Alcazar v. Hayes

982 S.W.2d 845 (1998)

Facts

On November 3, 1995, P and Hayes (D) were working in chicken houses on a farm owned by P's mother. D asked Hayes for a ride to pick up P's truck. Hayes agreed under the condition that P ride on the trunk of the car since he was extremely dirty. D was flung from the trunk, striking his head on the paved roadway. P was hospitalized for a couple of days and then returned home. P alleges that he suffers injuries as a result of the accident, including permanent brain damage. P was covered under a 'Family Automobile Insurance Policy' issued by GEICO to P's mother. The 'uninsured motorist coverage' provision requires notice as soon as possible after an accident. The policy stated that GEICO had no obligation unless the insured or his legal representative have fully complied with all the policy terms.

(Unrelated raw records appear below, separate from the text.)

-- ==== Sys2Proof/Laws/KeepsDispatch.lean ====
section
/-! SUPPORT. What the operations of Machine/Dispatch.lean keep. -/

namespace Sys2Proof.Machine

set_option Elab.async false

variable {α : Type} {l : List α}

theorem in0 {a  : α} : a ∈ a :: l := by simp
theorem in1 {a b0 : α} : a ∈ b0 :: a :: l := by simp
theorem in2 {a b0 b1 : α} : a ∈ b0 :: b1 :: a :: l := by simp
theorem in3 {a b0 b1 b2 : α} : a ∈ b0 :: b1 :: b2 :: a :: l := by simp
theorem in4 {a b0 b1 b2 b3 : α} : a ∈ b0 :: b1 :: b2 :: b3 :: a :: l := by simp
theorem in5 {a b0 b1 b2 b3 b4 : α} : a ∈ b0 :: b1 :: b2 :: b3 :: b4 :: a :: l := by simp
theorem in6 {a b0 b1 b2 b3 b4 b5 : α} : a ∈ b0 :: b1 :: b2 :: b3 :: b4 :: b5 :: a :: l := by simp
theorem in7 {a b0 b1 b2 b3 b4 b5 b6 : α} : a ∈ b0 :: b1 :: b2 :: b3 :: b4 :: b5 :: b6 :: a :: l := by simp
theorem in8 {a b0 b1 b2 b3 b4 b5 b6 b7 : α} : a ∈ b0 :: b1 :: b2 :: b3 :: b4 :: b5 :: b6 :: b7 :: a :: l := by simp
theorem in9 {a b0 b1 b2 b3 b4 b5 b6 b7 b8 : α} : a ∈ b0 :: b1 :: b2 :: b3 :: b4 :: b5 :: b6 :: b7 :: b8 :: a :: l := by simp
theorem in10 {a b0 b1 b2 b3 b4 b5 b6 b7 b8 b9 : α} : a ∈ b0 :: b1 :: b2 :: b3 :: b4 :: b5 :: b6 :: b7 :: b8 :: b9 :: a :: l := by simp
theorem in11 {a b0 b1 b2 b3 b4 b5 b6 b7 b8 b9 b10 : α} : a ∈ b0 :: b1 :: b2 :: b3 :: b4 :: b5 :: b6 :: b7 :: b8 :: b9 :: b10 :: a :: l := by simp
theorem in12 {a b0 b1 b2 b3 b4 b5 b6 b7 b8 b9 b10 b11 : α} : a ∈ b0 :: b1 :: b2 :: b3 :: b4 :: b5 :: b6 :: b7 :: b8 :: b9 :: b10 :: b11 :: a :: l := by simp
theorem in13 {a b0 b1 b2 b3 b4 b5 b6 b7 b8 b9 b10 b11 b12 : α} : a ∈ b0 :: b1 :: b2 :: b3 :: b4 :: b5 :: b6 :: b7 :: b8 :: b9 :: b10 :: b11 :: b12 :: a :: l := by simp
theorem in14 {a b0 b1 b2 b3 b4 b5 b6 b7 b8 b9 b10 b11 b12 b13 : α} : a ∈ b0 :: b1 :: b2 :: b3 :: b4 :: b5 :: b6 :: b7 :: b8 :: b9 :: b10 :: b11 :: b12 :: b13 :: a :: l := by simp
theorem in15 {a b0 b1 b2 b3 b4 b5 b6 b7 b8 b9 b10 b11 b12 b13 b14 : α} : a ∈ b0 :: b1 :: b2 :: b3 :: b4 :: b5 :: b6 :: b7 :: b8 :: b9 :: b10 :: b11 :: b12 :: b13 :: b14 :: a :: l := by simp
theorem in16 {a b0 b1 b2 b3 b4 b5 b6 b7 b8 b9 b10 b11 b12 b13 b14 b15 : α} : a ∈ b0 :: b1 :: b2 :: b3 :: b4 :: b5 :: b6 :: b7 :: b8 :: b9 :: b10 :: b11 :: b12 :: b13 :: b14 :: b15 :: a :: l := by simp
theorem in17 {a b0 b1 b2 b3 b4 b5 b6 b7 b8 b9 b10 b11 b12 b13 b14 b15 b16 : α} : a ∈ b0 :: b1 :: b2 :: b3 :: b4 :: b5 :: b6 :: b7 :: b8 :: b9 :: b10 :: b11 :: b12 :: b13 :: b14 :: b15 :: b16 :: a :: l := by simp
theorem in18 {a b0 b1 b2 b3 b4 b5 b6 b7 b8 b9 b10 b11 b12 b13 b14 b15 b16 b17 : α} : a ∈ b0 :: b1 :: b2 :: b3 :: b4 :: b5 :: b6 :: b7 :: b8 :: b9 :: b10 :: b11 :: b12 :: b13 :: b14 :: b15 :: b16 :: b17 :: a :: l := by simp
theorem in19 {a b0 b1 b2 b3 b4 b5 b6 b7 b8 b9 b10 b11 b12 b13 b14 b15 b16 b17 b18 : α} : a ∈ b0 :: b1 :: b2 :: b3 :: b4 :: b5 :: b6 :: b7 :: b8 :: b9 :: b10 :: b11 :: b12 :: b13 :: b14 :: b15 :: b16 :: b17 :: b18 :: a :: l := by simp
theorem in20 {a b0 b1 b2 b3 b4 b5 b6 b7 b8 b9 b10 b11 b12 b13 b14 b15 b16 b17 b18 b19 : α} : a ∈ b0 :: b1 :: b2 :: b3 :: b4 :: b5 :: b6 :: b7 :: b8 :: b9 :: b10 :: b11 :: b12 :: b13 :: b14 :: b15 :: b16 :: b17 :: b18 :: b19 :: a :: l := by simp
theorem in21 {a b0 b1 b2 b3 b4 b5 b6 b7 b8 b9 b10 b11 b12 b13 b14 b15 b16 b17 b18 b19 b20 : α} : a ∈ b0 :: b1 :: b2 :: b3 :: b4 :: b5 :: b6 :: b7 :: b8 :: b9 :: b10 :: b11 :: b12 :: b13 :: b14 :: b15 :: b16 :: b17 :: b18 :: b19 :: b20 :: a :: l := by simp
theorem in22 {a b0 b1 b2 b3 b4 b5 b6 b7 b8 b9 b10 b11 b12 b13 b14 b15 b16 b17 b18 b19 b20 b21 : α} : a ∈ b0 :: b1 :: b2 :: b3 :: b4 :: b5 :: b6 :: b7 :: b8 :: b9 :: b10 :: b11 :: b12 :: b13 :: b14 :: b15 :: b16 :: b17 :: b18 :: b19 :: b20 :: b21 :: a :: l := by simp
theorem in23 {a b0 b1 b2 b3 b4 b5 b6 b7 b8 b9 b10 b11 b12 b13 b14 b15 b16 b17 b18 b19 b20 b21 b22 : α} : a ∈ b0 :: b1 :: b2 :: b3 :: b4 :: b5 :: b6 :: b7 :: b8 :: b9 :: b10 :: b11 :: b12 :: b13 :: b14 :: b15 :: b16 :: b17 :: b18 :: b19 :: b20 :: b21 :: b22 :: a :: l := by simp
theorem in24 {a b0 b1 b2 b3 b4 b5 b6 b7 b8 b9 b10 b11 b12 b13 b14 b15 b16 b17 b18 b19 b20 b21 b22 b23 : α} : a ∈ b0 :: b1 :: b2 :: b3 :: b4 :: b5 :: b6 :: b7 :: b8 :: b9 :: b10 :: b11 :: b12 :: b13 :: b14 :: b15 :: b16 :: b17 :: b18 :: b19 :: b20 :: b21 :: b22 :: b23 :: a :: l := by simp
theorem in25 {a b0 b1 b2 b3 b4 b5 b6 b7 b8 b9 b10 b11 b12 b13 b14 b15 b16 b17 b18 b19 b20 b21 b22 b23 b24 : α} : a ∈ b0 :: b1 :: b2 :: b3 :: b4 :: b5 :: b6 :: b7 :: b8 :: b9 :: b10 :: b11 :: b12 :: b13 :: b14 :: b15 :: b16 :: b17 :: b18 :: b19 :: b20 :: b21 :: b22 :: b23 :: b24 :: a :: l := by simp
theorem in26 {a b0 b1 b2 b3 b4 b5 b6 b7 b8 b9 b10 b11 b12 b13 b14 b15 b16 b17 b18 b19 b20 b21 b22 b23 b24 b25 : α} : a ∈ b0 :: b1 :: b2 :: b3 :: b4 :: b5 :: b6 :: b7 :: b8 :: b9 :: b10 :: b11 :: b12 :: b13 :: b14 :: b15 :: b16 :: b17 :: b18 :: b19 :: b20 :: b21 :: b22 :: b23 :: b24 :: b25 :: a :: l := by simp
theorem in27 {a b0 b1 b2 b3 b4 b5 b6 b7 b8 b9 b10 b11 b12 b13 b14 b15 b16 b17 b18 b19 b20 b21 b22 b23 b24 b25 b26 : α} : a ∈ b0 :: b1 :: b2 :: b3 :: b4 :: b5 :: b6 :: b7 :: b8 :: b9 :: b10 :: b11 :: b12 :: b13 :: b14 :: b15 :: b16 :: b17 :: b18 :: b19 :: b20 :: b21 :: b22 :: b23 :: b24 :: b25 :: b26 :: a :: l := by simp
theorem in28 {a b0 b1 b2 b3 b4 b5 b6 b7 b8 b9 b10 b11 b12 b13 b14 b15 b16 b17 b18 b19 b20 b21 b22 b23 b24 b25 b26 b27 : α} : a ∈ b0 :: b1 :: b2 :: b3 :: b4 :: b5 :: b6 :: b7 :: b8 :: b9 :: b10 :: b11 :: b12 :: b13 :: b14 :: b15 :: b16 :: b17 :: b18 :: b19 :: b20 :: b21 :: b22 :: b23 :: b24 :: b25 :: b26 :: b27 :: a :: l := by simp
theorem in29 {a b0 b1 b2 b3 b4 b5 b6 b7 b8 b9 b10 b11 b12 b13 b14 b15 b16 b17 b18 b19 b20 b21 b22 b23 b24 b25 b26 b27 b28 : α} : a ∈ b0 :: b1 :: b2 :: b3 :: b4 :: b5 :: b6 :: b7 :: b8 :: b9 :: b10 :: b11 :: b12 :: b13 :: b14 :: b15 :: b16 :: b17 :: b18 :: b19 :: b20 :: b21 :: b22 :: b23 :: b24 :: b25 :: b26 :: b27 :: b28 :: a :: l := by simp
theorem in30 {a b0 b1 b2 b3 b4 b5 b6 b7 b8 b9 b10 b11 b12 b13 b14 b15 b16 b17 b18 b19 b20 b21 b22 b23 b24 b25 b26 b27 b28 b29 : α} : a ∈ b0 :: b1 :: b2 :: b3 :: b4 :: b5 :: b6 :: b7 :: b8 :: b9 :: b10 :: b11 :: b12 :: b13 :: b14 :: b15 :: b16 :: b17 :: b18 :: b19 :: b20 :: b21 :: b22 :: b23 :: b24 :: b25 :: b26 :: b27 :: b28 :: b29 :: a :: l := by simp
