/-! `State.hput` -/

@[simp] theorem hput_pending (g : HostSide → HostSide) : (s.hput g).pending = s.pending := rfl
@[simp] theorem hput_time (g : HostSide → HostSide) : (s.hput g).time = s.time := rfl
@[simp] theorem hput_answer (g : HostSide → HostSide) : (s.hput g).answer = s.answer := rfl
@[simp] theorem hput_free (g : HostSide → HostSide) : (s.hput g).free = s.free := rfl
@[simp] theorem hput_regs (g : HostSide → HostSide) : (s.hput g).regs = s.regs := rfl
@[simp] theorem hput_acc (g : HostSide → HostSide) : (s.hput g).acc = s.acc := rfl
@[simp] theorem hput_mem (g : HostSide → HostSide) : (s.hput g).mem = s.mem := rfl
@[simp] theorem hput_reach (g : HostSide → HostSide) : (s.hput g).reach = s.reach := rfl
@[simp] theorem hput_chan (g : HostSide → HostSide) : (s.hput g).chan = s.chan := rfl
@[simp] theorem hput_preamp (g : HostSide → HostSide) : (s.hput g).preamp = s.preamp := rfl
@[simp] theorem hput_deep (g : HostSide → HostSide) : (s.hput g).deep = s.deep := rfl
@[simp] theorem hput_servo (g : HostSide → HostSide) : (s.hput g).servo = s.servo := rfl
@[simp] theorem hput_medium (g : HostSide → HostSide) : (s.hput g).medium = s.medium := rfl
@[simp] theorem hput_zone (g : HostSide → HostSide) : (s.hput g).zone = s.zone := rfl
@[simp] theorem hput_host (g : HostSide → HostSide) : (s.hput g).host = g s.host := rfl
@[simp] theorem hput_stage (g : HostSide → HostSide) : (s.hput g).stage = s.stage := rfl
@[simp] theorem hput_memc (g : HostSide → HostSide) : (s.hput g).memc = s.memc := rfl
@[simp] theorem hput_evr (g : HostSide → HostSide) : (s.hput g).evr = s.evr := rfl
@[simp] theorem hput_weir (g : HostSide → HostSide) : (s.hput g).weir = s.weir := rfl
@[simp] theorem hput_sluice (g : HostSide → HostSide) : (s.hput g).sluice = s.sluice := rfl
@[simp] theorem hput_bkw (g : HostSide → HostSide) : (s.hput g).bkw = s.bkw := rfl
@[simp] theorem hput_flash (g : HostSide → HostSide) : (s.hput g).flash = s.flash := rfl
@[simp] theorem hput_cfl (g : HostSide → HostSide) : (s.hput g).cfl = s.cfl := rfl
@[simp] theorem hput_spin (g : HostSide → HostSide) : (s.hput g).spin = s.spin := rfl
@[simp] theorem hput_watch (g : HostSide → HostSide) : (s.hput g).watch = s.watch := rfl
@[simp] theorem hput_cal (g : HostSide → HostSide) : (s.hput g).cal = s.cal := rfl
@[simp] theorem hput_hsk (g : HostSide → HostSide) : (s.hput g).hsk = s.hsk := rfl
@[simp] theorem hput_cfx (g : HostSide → HostSide) : (s.hput g).cfx = s.cfx := rfl
@[simp] theorem hput_cores (g : HostSide → HostSide) : (s.hput g).cores = s.cores := rfl
@[simp] theorem hput_trust (g : HostSide → HostSide) : (s.hput g).trust = s.trust := rfl
@[simp] theorem hput_power (g : HostSide → HostSide) : (s.hput g).power = s.power := rfl
@[simp] theorem hput_rd (g : HostSide → HostSide) (y : Fld) : (s.hput g).rd y = s.rd y := rfl
@[simp] theorem hput_on (g : HostSide → HostSide) (y : Fld) : (s.hput g).on y = s.on y := rfl
@[simp] theorem hput_rdBit (g : HostSide → HostSide) (y : Fld) (j : Nat) : (s.hput g).rdBit y j = s.rdBit y j := rfl
@[simp] theorem hput_unit (g : HostSide → HostSide) (u : UnitRef) : (s.hput g).unit u = s.unit u := rfl
@[simp] theorem hput_sv (g : HostSide → HostSide) (m : Fin 4) : (s.hput g).sv m = s.sv m := rfl
@[simp] theorem hput_ch (g : HostSide → HostSide) (m : Fin 4) : (s.hput g).ch m = s.ch m := rfl
@[simp] theorem hput_eng (g : HostSide → HostSide) (m : Fin 4) : (s.hput g).eng m = s.eng m := rfl
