theorem wit_decodeAttempt : manual.pairOn 0 0 = some (begunOf .rds .inline) ∧ (manual.pslot 0 0).media? = some (media .rds) ∧
    covered (-64) ((manual.sampled 0 (begunOf .rds .inline) none).again 0 (begunOf .rds .inline)).spans ≤ 2048 ∧
    (framedAt.again 0 (begunOf .rds .inline)).attempts = 0 ∧ (manual.framing 0 marked).found = true ∧
    ((attempts true (framedAt.on (Fd.CHN_CTL_ALT 0)) (framedAt.on (Fd.CHN_CTL_FLY 0)) (manual.framing 0 marked).p (manual.framing 0 marked).q)[0]?.any
      fun a => !a.fly) = true ∧
    framedAt.passes 0 (media .rds) (framedAt.attempt 0 (media .rds) (framedAt.again 0 (begunOf .rds .inline)) 0 10 20 ⟨true, true, 0⟩).2 ⟨true, true, 0⟩ =
      true := by decide +kernel
theorem wit_blkNotRegained : ((atWork .seek).wr (Fd.CHN_STATUS_BLK 0) 0).blk 0 = false ∧
    ((atWork .seek).wr (Fd.CHN_STATUS_BLK 0) 0).runner 0 = some 0 ∧ (((atWork .seek).wr (Fd.CHN_STATUS_BLK 0) 0).pslot 0 0).op = some .seek := by decide +kernel

/-- A sector with an entry of the sample store, and one that waits for the deep decoder. -/
def storeAt (p : ReadPhase) : State := (withBegun .rds p).updCh 0 fun c => { c with store := [⟨63, 0, mkTp 0 31 0, 1, 0, 0, false⟩] }
def deepAt (busy : Nat) : State :=
  { (storeAt .deep).wrs [(Fd.DEEP_DCTL_EN, 1), (Fd.DEEP_DSTATUS_BUSY, busy)] with deep := [⟨0, 0, mkTp 0 31 0⟩] }

theorem wit_deep : (deepAt 0).on Fd.DEEP_DCTL_EN = true ∧ (deepAt 0).on Fd.DEEP_DSTATUS_BUSY = false ∧ (deepAt 0).takesWork .deep = true ∧
    (deepAt 1).on Fd.DEEP_DSTATUS_BUSY = true ∧ (deepAt 1).oldest 0 (fun b => b.slot == 0 && b.tp == mkTp 0 31 0) = some (begunOf .rds .deep, media .rds) ∧
    ((deepAt 1).ch 0).store.find? (fun e => e.slot == 0 && e.tp == mkTp 0 31 0) = some ⟨63, 0, mkTp 0 31 0, 1, 0, 0, false⟩ ∧
    (deepAt 1).on (Fd.CHN_CTL_STORE_EN 0) = true ∧ (deepAt 1).passes 0 (media .rds) { begunOf .rds .deep with raw := none } ⟨true, true, 0⟩ = true := by
  decide +kernel

/-- The place of slot 0 of track 31. -/
def place31 : Place := ⟨Region.parse descriptor, 1, 15, 0⟩

/-- A media instruction that has seen all of its sector's group, that sector alone failed. -/
def tprMedia : Media := { media .rds with tpr := true, seen := (place31.groupTps 0).map fun t => (t, t != mkTp 0 31 0) }

/-- A sector that waits for reconstruction in a closed group. -/
def parityAt : State :=
  let s := (withBegun .rds .parity).updSlot 0 0 fun x => { x with op := some (.media tprMedia) }
  let x : Sector := ⟨0, 0, 0, 0, 0, false, true, true, true, 1⟩
  { s with medium := s.medium.upd 0 fun _ => ⟨[(place31.tpAt 0 446, x), (place31.tpAt 0 447, x)], []⟩ }

theorem wit_trackParity : parityAt.oldest 0 (fun b => b.phase == ReadPhase.parity) = some (begunOf .rds .parity, tprMedia) ∧
    parityAt.place 0 (begunOf .rds .parity).tp = some place31 ∧ parityAt.groupClosed 0 (tpHead (begunOf .rds .parity).tp) place31 = true ∧
    ((place31.groupTps 0).all fun t => tprMedia.seen.any fun q => q.1 == t) = true ∧
    ((place31.groupTps 0).countP fun t => tprMedia.seen.any fun q => q.1 == t && !q.2) = 1 ∧
    (parityAt.reconstructed 0 tprMedia (begunOf .rds .parity) place31 true).1 = true ∧
    parityAt.passes 0 tprMedia { begunOf .rds .parity with sector := { (begunOf .rds .parity).sector with whole := true } } ⟨true, true, 0⟩ = true := by
  decide +kernel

P qualified as an 'insured' under the policy. Notice was not provided until approximately one year after the accident. P filed a Complaint seeking damages. Hayes was listed as a defendant and GEICO was added as a party defendant in accordance with Tennessee's uninsured motorist statute. P and his mother claimed that notice was not provided earlier because they mistakenly assumed that the policy did not apply since P was not the driver of the automobile involved in the accident. P's mother testified that she did not intend to make a claim until nearly a year after the accident because she did not learn until this time the extent of P's brain injury. GEICO moved for summary judgment. P argued that notice was provided 'as soon as possible' and that the policy could not be forfeited because there was no evidence that GEICO was prejudiced by the delay. The court granted GEICO’s motion and the appeals court affirmed. P appealed.